◆ **Your task**: Once you reach the line containing "hne => port_updPort_ne" in the entries below, write out that line and each one after it down to the line containing "intro s p o n v h hbusy hwrite", exactly and with nothing added.

****************

/-- Settles O44: a step is one agent's step, and each agent's step keeps everything but the operation of its own port
(`SoundApart`), and leaves that port IDLE or with its operation in progress (`InProgress`). -/
theorem everyStepKeepsSoundness : Obligations.EveryStepKeepsSoundness := by
  intro s t h ht
  rcases step_cases s with ⟨_, e⟩ | ⟨_, e⟩
  · exact perform_sound (afterDraw_sound h) (e.symm.trans ht)
  · rw [e] at ht; cases ht

end Sys2Proof.Machine
end

/-! ## What a legal host access answers (R23 to R32, R37 to R43) -/

section
namespace Sys2Proof.Machine

/-! ### Fields of a word laid out from its parts -/

theorem getLsbD_append_low {n m i : Nat} {x : BitVec n} {y : BitVec m} (h : i < m) :
    (x ++ y).getLsbD i = y.getLsbD i := by rw [BitVec.getLsbD_append, if_pos h]

theorem getLsbD_append_high {n m i : Nat} {x : BitVec n} {y : BitVec m} (h : m ≤ i) :
    (x ++ y).getLsbD i = x.getLsbD (i - m) := by rw [BitVec.getLsbD_append, if_neg (Nat.not_lt.mpr h)]

/-- The RSM codes of R25. -/
theorem rsm_eq (ph : Phase) : ph.rsm =
    if ph = .dlSeekStart then 1#2 else if ph = .dlAccum then 2#2 else if ph = .dlSeekEnd then 3#2 else 0#2 := by
  cases ph <;> rfl

/-- The bits of STATUS (R25). -/
theorem statusWord_bits (s : State) (p : Nat) :
    (s.statusWord p).getLsbD 0 = s.busy p ∧ (s.statusWord p).getLsbD 1 = (s.port p).done ∧
    (s.statusWord p).getLsbD 2 = (s.port p).wrIgn ∧ (s.statusWord p).getLsbD 3 = false := by
  unfold State.statusWord
  refine ⟨?_, ?_, ?_, ?_⟩
  · rw [getLsbD_append_low (by decide)]; simp
  · rw [getLsbD_append_high (by decide), getLsbD_append_low (by decide)]; simp
  · rw [getLsbD_append_high (by decide), getLsbD_append_high (by decide), getLsbD_append_low (by decide)]; simp
  · rw [getLsbD_append_high (by decide), getLsbD_append_high (by decide), getLsbD_append_high (by decide),
      getLsbD_append_low (by decide)]
    decide

/-- STATUS.RSM, and the reserved bits above it (R25). -/
theorem statusWord_fields (s : State) (p : Nat) :
    (s.statusWord p).extractLsb' 4 2 = (s.port p).phase.rsm ∧ (s.statusWord p).extractLsb' 6 26 = 0#26 := by
  unfold State.statusWord
  constructor
  · iterate 4 rw [BitVec.extractLsb'_append_eq_of_le (by decide)]
    exact BitVec.extractLsb'_append_eq_right
  · iterate 4 rw [BitVec.extractLsb'_append_eq_of_le (by decide)]
    exact BitVec.extractLsb'_append_eq_left

/-- CODE, APP_STATUS and LENGTH (R26). -/
theorem resultWord_fields (s : State) (p : Nat) :
    (s.resultWord p).extractLsb' 0 8 = (s.port p).result.code.byte ∧
    (s.resultWord p).extractLsb' 8 8 = (s.port p).result.app ∧
    (s.resultWord p).extractLsb' 16 16 = (s.port p).result.length := by
  unfold State.resultWord
  refine ⟨BitVec.extractLsb'_append_eq_right, ?_, ?_⟩
  · rw [BitVec.extractLsb'_append_eq_of_le (by decide)]
    exact BitVec.extractLsb'_append_eq_right
  · rw [BitVec.extractLsb'_append_eq_of_le (by decide)]
    exact BitVec.extractLsb'_append_eq_left

/-- SEQ over 0 (R27). -/
theorem seqWord_fields (s : State) (p : Nat) :
    (s.seqWord p).extractLsb' 0 16 = (s.port p).seq ∧ (s.seqWord p).extractLsb' 16 16 = 0#16 :=
  ⟨BitVec.extractLsb'_append_eq_right, BitVec.extractLsb'_append_eq_left⟩

/-- The flags of GSTATUS (R28). -/
theorem gstatusWord_bits (s : State) :
    s.gstatusWord.getLsbD 0 = s.token.held ∧ s.gstatusWord.getLsbD 1 = s.dlMode ∧
    s.gstatusWord.getLsbD 2 = s.txDone ∧ s.gstatusWord.getLsbD 3 = s.rxOvf := by
  unfold State.gstatusWord
  refine ⟨?_, ?_, ?_, ?_⟩
  · rw [getLsbD_append_low (by decide)]; simp
  · rw [getLsbD_append_high (by decide), getLsbD_append_low (by decide)]; simp
  · rw [getLsbD_append_high (by decide), getLsbD_append_high (by decide), getLsbD_append_low (by decide)]; simp
  · rw [getLsbD_append_high (by decide), getLsbD_append_high (by decide), getLsbD_append_high (by decide),
      getLsbD_append_low (by decide)]
    simp

/-- The fields of GSTATUS (R28). -/
theorem gstatusWord_fields (s : State) :
    s.gstatusWord.extractLsb' 4 4 = 0#4 ∧
    s.gstatusWord.extractLsb' 8 8 = BitVec.ofNat 8 (if s.token.held then s.token.owner else 0) ∧
    s.gstatusWord.extractLsb' 16 16 = BitVec.ofNat 16 s.q.length := by
  unfold State.gstatusWord
  refine ⟨?_, ?_, ?_⟩
  · iterate 4 rw [BitVec.extractLsb'_append_eq_of_le (by decide)]
    exact BitVec.extractLsb'_append_eq_right
  · iterate 5 rw [BitVec.extractLsb'_append_eq_of_le (by decide)]
    exact BitVec.extractLsb'_append_eq_right
  · iterate 5 rw [BitVec.extractLsb'_append_eq_of_le (by decide)]
    exact BitVec.extractLsb'_append_eq_left

/-- In a sound state TOKEN_OWNER holds the owner, 0 while free, and QCOUNT the length of Q (R8, R18). -/
theorem gstatusWord_counts {s : State} (h : Sound s) :
    (s.gstatusWord.extractLsb' 8 8).toNat = s.token.owner ∧ (s.gstatusWord.extractLsb' 16 16).toNat = s.q.length := by
  obtain ⟨hlegal, _, hshared, _⟩ := h
  obtain ⟨hq, hsession, _⟩ := (sharedSound_iff s).mp hshared
  obtain ⟨_, _, _, _, _, _, _, _, _, _, ⟨_, hdepth⟩, ⟨_, hports⟩, _⟩ := (legal_iff s.cfg).mp hlegal
  obtain ⟨_, howner, hcount⟩ := gstatusWord_fields s
  have hnum : (if s.token.held then s.token.owner else 0) = s.token.owner ∧ s.token.owner < 256 := by
    cases hheld : s.token.held
    · simp [hsession.owner_free hheld]
    · have := hsession.owner_lt hheld
      exact ⟨rfl, by omega⟩
  rw [howner, hcount, BitVec.toNat_ofNat, BitVec.toNat_ofNat, hnum.1]
  exact ⟨Nat.mod_eq_of_lt hnum.2, Nat.mod_eq_of_lt (by omega)⟩

/-- G.DL_TYPE under 0 (R29). -/
theorem dltypeWord_fields (s : State) :
    s.dltypeWord.extractLsb' 0 8 = s.dlType ∧ s.dltypeWord.extractLsb' 8 24 = 0#24 :=
  ⟨BitVec.extractLsb'_append_eq_right, BitVec.extractLsb'_append_eq_left⟩

/-- Lane k of a word laid out from four bytes (R39 (a)). -/
theorem lane_wordOfBytes (b0 b1 b2 b3 : Byte) {k : Nat} (hk : k < 4) :
    (wordOfBytes b0 b1 b2 b3).extractLsb' (8 * k) 8 = [b0, b1, b2, b3][k] := by
  unfold wordOfBytes
  match k, hk with
  | 0, _ => exact BitVec.extractLsb'_append_eq_right
  | 1, _ =>
    rw [BitVec.extractLsb'_append_eq_of_le (by decide)]
    exact BitVec.extractLsb'_append_eq_right
  | 2, _ =>
    iterate 2 rw [BitVec.extractLsb'_append_eq_of_le (by decide)]
    exact BitVec.extractLsb'_append_eq_right
  | 3, _ =>
    iterate 2 rw [BitVec.extractLsb'_append_eq_of_le (by decide)]
    exact BitVec.extractLsb'_append_eq_left

/-- A value read from a window has its bytes in their lanes, and 0 past the width (R39 (a), R40). -/
theorem lane_windowValue (f : Nat → Byte) (n : Width) {k : Nat} (hk : k < 4) :
    (windowValue f n).extractLsb' (8 * k) 8 = if k < n.bytes then f k else 0x00#8 := by
  cases n <;> simp only [windowValue, lane_wordOfBytes _ _ _ _ hk, Width.bytes] <;> interval_cases k <;> rfl

/-! ### Legal accesses -/

/-- A legal access at offset o of a port's window (R37, R40, R41). -/
def LegalOffset (o : Nat) (n : Width) : Prop :=
  o < 0x1000 ∧ ((o < 0x400 ∧ n = .four ∧ o % 4 = 0) ∨ (0x400 ≤ o ∧ o % n.bytes = 0))

theorem window_div {p o : Nat} (ho : o < 0x1000) : (p * 0x1000 + o) / 0x1000 = p := by omega

theorem window_mod {p o : Nat} (ho : o < 0x1000) : (p * 0x1000 + o) % 0x1000 = o := by omega

/-- The windows start at addresses that every width divides, so alignment is that of the offset. -/
theorem window_mod_bytes (p o : Nat) (n : Width) : (p * 0x1000 + o) % n.bytes = o % n.bytes := by
  cases n <;> simp only [Width.bytes] <;> omega

theorem legalAccess_of_offset {c : Config} {p o : Nat} {n : Width} (hp : p < c.nPorts) (h : LegalOffset o n) :
    illegalAccess c (p * 0x1000 + o) n = false := by
  obtain ⟨ho, hreg | hbuf⟩ := h
  · obtain ⟨hlow, hfour, halign⟩ := hreg
    have : (p * 0x1000 + o) % 4 = 0 := by omega
    simp only [illegalAccess, window_mod ho, hlow, hfour, this, if_true, Bool.or_eq_false_iff, decide_eq_false_iff_not]
    exact ⟨by omega, by simp⟩
  · obtain ⟨hhigh, halign⟩ := hbuf
    simp only [illegalAccess, window_mod ho, window_mod_bytes, halign, Nat.not_lt.mpr hhigh, if_false,
      Bool.or_eq_false_iff, decide_eq_false_iff_not]
    exact ⟨by omega, by simp⟩

/-- What a legal read of a register answers (R38, R64). -/
theorem perform_readRegister {s : State} {p o : Nat} (hp : p < s.cfg.nPorts) (ho : o < 0x400) (halign : o % 4 = 0) :
    perform (.hostRead (p * 0x1000 + o) .four) s = .next { s with resp := .data (s.readRegister p o) } := by
  have ho' : o < 0x1000 := by omega
  simp only [perform, hostRead, legalAccess_of_offset hp ⟨ho', .inl ⟨ho, rfl, halign⟩⟩, State.readData,
    window_mod ho', window_div ho', ho, if_true, Bool.false_eq_true, if_false]

/-- What a legal read of a buffer window answers (R38, R64). -/
theorem perform_readWindow {s : State} {p o : Nat} {n : Width} (hp : p < s.cfg.nPorts) (hlow : 0x400 ≤ o)
    (ho : o < 0x1000) (halign : o % n.bytes = 0) :
    perform (.hostRead (p * 0x1000 + o) n) s =
      .next { s with resp := .data (windowValue (fun k => s.readWindowByte p (o + k)) n) } := by
  simp only [perform, hostRead, legalAccess_of_offset hp ⟨ho, .inr ⟨hlow, halign⟩⟩, State.readData,
    window_mod ho, window_div ho, Nat.not_lt.mpr hlow, Bool.false_eq_true, if_false]

/-- What a legal write does, but for one to CMD (R64). -/
theorem perform_writeWindow {s : State} {p o : Nat} {n : Width} (v : Word) (hp : p < s.cfg.nPorts)
    (h : LegalOffset o n) (hcmd : o ≠ 0) :
    perform (.hostWrite (p * 0x1000 + o) n v) s = .next (writeWindow p o n v { s with resp := .written }) := by
  obtain ⟨ho, _⟩ := id h
  simp only [perform, hostWrite, legalAccess_of_offset hp h, window_mod ho, window_div ho, hcmd, Bool.false_eq_true,
    if_false]

/-- A write to CMD of a busy port is ignored (R23). -/
theorem perform_writeCmd_busy {s : State} {p : Nat} (v : Word) (hp : p < s.cfg.nPorts) (hbusy : s.busy p = true) :
    perform (.hostWrite (p * 0x1000 + 0x000) .four v) s = .next (ignoreWrite p { s with resp := .written }) := by
  have hlegal := legalAccess_of_offset (o := 0) (n := .four) hp ⟨by decide, .inl ⟨by decide, rfl, rfl⟩⟩
  rw [perform, hostWrite, hlegal, window_mod (by decide), window_div (by decide), hbusy]
  rfl

/-! ### Reads -/

/-- Settles O33: a read answers the register at its offset, and each register word has the fields of its rule. -/
theorem registerReadsGiveTheirFields : Obligations.RegisterReadsGiveTheirFields := by
  intro s p o h hp ho halign
  have harg : (s.port p).arg.extractLsb' 24 8 = 0#8 := (h.apart hp).rest.arg_top
  obtain ⟨hbusy, hdone, hign, hreserved⟩ := statusWord_bits s p
  obtain ⟨hrsm, htop⟩ := statusWord_fields s p
  obtain ⟨hcode, happ, hlength⟩ := resultWord_fields s p
  obtain ⟨hheld, hmode, htx, hovf⟩ := gstatusWord_bits s
  obtain ⟨howner, hcount⟩ := gstatusWord_counts h
  refine ⟨s.readRegister p o, _, perform_readRegister hp ho halign, rfl, ?_, ?_, ?_, ?_, ?_, ?_, ?_⟩
  · rintro rfl
    exact ⟨rfl, harg⟩
  · rintro rfl
    exact ⟨hbusy, hdone, hign, hreserved, htop, hrsm.trans (rsm_eq _)⟩
  · rintro rfl
    refine ⟨happ, hlength, hcode.trans ?_⟩
    cases (s.port p).result.code <;> rfl
  · rintro rfl
    exact seqWord_fields s p
  · rintro rfl
    exact ⟨hheld, hmode, htx, hovf, (gstatusWord_fields s).1, howner, hcount⟩
  · rintro rfl
    exact dltypeWord_fields s
  · intro hzero
    unfold State.readRegister
    iterate 6 rw [if_neg (by omega)]

/-- A byte of the CMD_BUF window (R31). -/
theorem readWindowByte_cmdBuf (s : State) (p : Nat) {i : Nat} (hi : i < 0x400) :
    s.readWindowByte p (0x400 + i) = if i < s.cfg.cmdCap then s.cmdBuf p i else 0x00#8 := by
  simp only [State.readWindowByte, show 0x400 + i < 0x800 by omega, if_true, Nat.add_sub_cancel_left]

/-- A byte of the OUT_BUF window (R32). -/
theorem readWindowByte_outBuf (s : State) (p i : Nat) :
    s.readWindowByte p (0x800 + i) = if i < s.cfg.outCap then s.outBuf p i else 0x00#8 := by
  simp only [State.readWindowByte, show ¬ 0x800 + i < 0x800 by omega, if_false, Nat.add_sub_cancel_left]

/-- An aligned access stays inside its window. -/
theorem lane_lt_window {i k : Nat} {n : Width} (hi : i < 0x400) (halign : i % n.bytes = 0) (hk : k < n.bytes) :
    i + k < 0x400 := by
  cases n <;> simp only [Width.bytes] at halign hk <;> omega

/-- The windows start at offsets that every width divides. -/
theorem window_aligned {i : Nat} {n : Width} (halign : i % n.bytes = 0) :
    (0x400 + i) % n.bytes = 0 ∧ (0x800 + i) % n.bytes = 0 := by
  cases n <;> simp only [Width.bytes] at halign ⊢ <;> omega

/-- Settles O34: each lane of the value read is one byte of the window, or past the width. -/
theorem bufferReadsGiveTheirLanes : Obligations.BufferReadsGiveTheirLanes := by
  intro s p i n _ hp halign
  obtain ⟨hcmd, hout⟩ := window_aligned halign
  constructor
  · intro hi
    have hread := perform_readWindow (s := s) hp (Nat.le_add_right _ i) (by omega) hcmd
    rw [← Nat.add_assoc] at hread
    refine ⟨_, _, hread, rfl, fun k hk => ?_⟩
    rw [lane_windowValue _ _ hk, ite_and]
    split
    · next hlane => rw [Nat.add_assoc, readWindowByte_cmdBuf s p (lane_lt_window hi halign hlane)]
    · rfl
  · intro hi
    have hread := perform_readWindow (s := s) (o := 0x800 + i) hp (by omega) (by omega) hout
    rw [← Nat.add_assoc] at hread
    refine ⟨_, _, hread, rfl, fun k hk => ?_⟩
    rw [lane_windowValue _ _ hk, ite_and, Nat.add_assoc, readWindowByte_outBuf]

/-! ### Writes -/

/-- A change of registers of port p alone leaves the other ports, the buffers and the shared state. -/
theorem updPort_frame (s : State) (p : Nat) (f : Port → Port) :
    OtherPortsSame p s (s.updPort p f) ∧ BuffersSame s (s.updPort p f) ∧ SharedSame s (s.updPort p f) :=
  ⟨fun _ hne => port_updPort_ne f hne, fun _ => rfl, rfl, rfl, ⟨rfl, rfl, rfl, rfl⟩, ⟨rfl, rfl⟩, rfl, rfl, rfl,
    rfl⟩

/-- Settles O35: the three writes are `ignoreWrite`, which sets WR_IGN. -/
theorem writesWhileBusyAreIgnored : Obligations.WritesWhileBusyAreIgnored := by
  intro s p o n v h hbusy hwrite
  have hlt : p < s.ports.length := lt_length_of_busy hbusy
  have hp : p < s.cfg.nPorts := h.2.1 ▸ hlt
  have hbusy' : State.busy { s with resp := .written } p = true := hbusy
  suffices hperform : perform (.hostWrite (p * 0x1000 + o) n v) s =
      .next (ignoreWrite p { s with resp := .written }) from
    ⟨_, hperform, port_updPort_same _ hlt, updPort_frame { s with resp := .written } p _⟩
  rcases hwrite with ⟨rfl, rfl | rfl⟩ | ⟨hlow, hhigh, halign⟩
  · exact perform_writeCmd_busy v hp hbusy
  · rw [perform_writeWindow v hp ⟨by decide, .inl ⟨by decide, rfl, rfl⟩⟩ (by decide), writeWindow, if_pos rfl,
      if_pos hbusy']
  · rw [perform_writeWindow v hp ⟨by omega, .inr ⟨hlow, halign⟩⟩ (by omega), writeWindow, if_neg (by omega),
      if_neg (by omega), if_neg (by omega), if_pos ⟨hlow, hhigh⟩, if_pos hbusy']

/-- Settles O36: the stored word is 0 over v[23:0]. -/
theorem argWritesKeepTheLow24Bits : Obligations.ArgWritesKeepTheLow24Bits := by
  intro s p v h hp hidle
  have hidle' : State.busy { s with resp := .written } p = false := hidle
  have hperform : perform (.hostWrite (p * 0x1000 + 0x004) .four v) s =
      .next (writeArg p v { s with resp := .written }) := by
    rw [perform_writeWindow v hp ⟨by decide, .inl ⟨by decide, rfl, rfl⟩⟩ (by decide)]
    simp [writeWindow, hidle']
  have hport : (writeArg p v { s with resp := .written }).port p =
      { s.port p with arg := (0#8 ++ v.extractLsb' 0 24 : BitVec 32) } := port_updPort_same _ (h.apart hp).lt_length
  refine ⟨_, hperform, ?_, ?_, ?_, updPort_frame { s with resp := .written } p _⟩
  · rw [hport]; exact BitVec.extractLsb'_append_eq_right
  · rw [hport]; exact BitVec.extractLsb'_append_eq_left
  · rw [hport]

****************

◆ **Solution for this task**:
  ⟨fun _ hne => port_updPort_ne f hne, fun _ => rfl, rfl, rfl, ⟨rfl, rfl, rfl, rfl⟩, ⟨rfl, rfl⟩, rfl, rfl, rfl,
    rfl⟩

/-- Settles O35: the three writes are `ignoreWrite`, which sets WR_IGN. -/
theorem writesWhileBusyAreIgnored : Obligations.WritesWhileBusyAreIgnored := by
  intro s p o n v h hbusy hwrite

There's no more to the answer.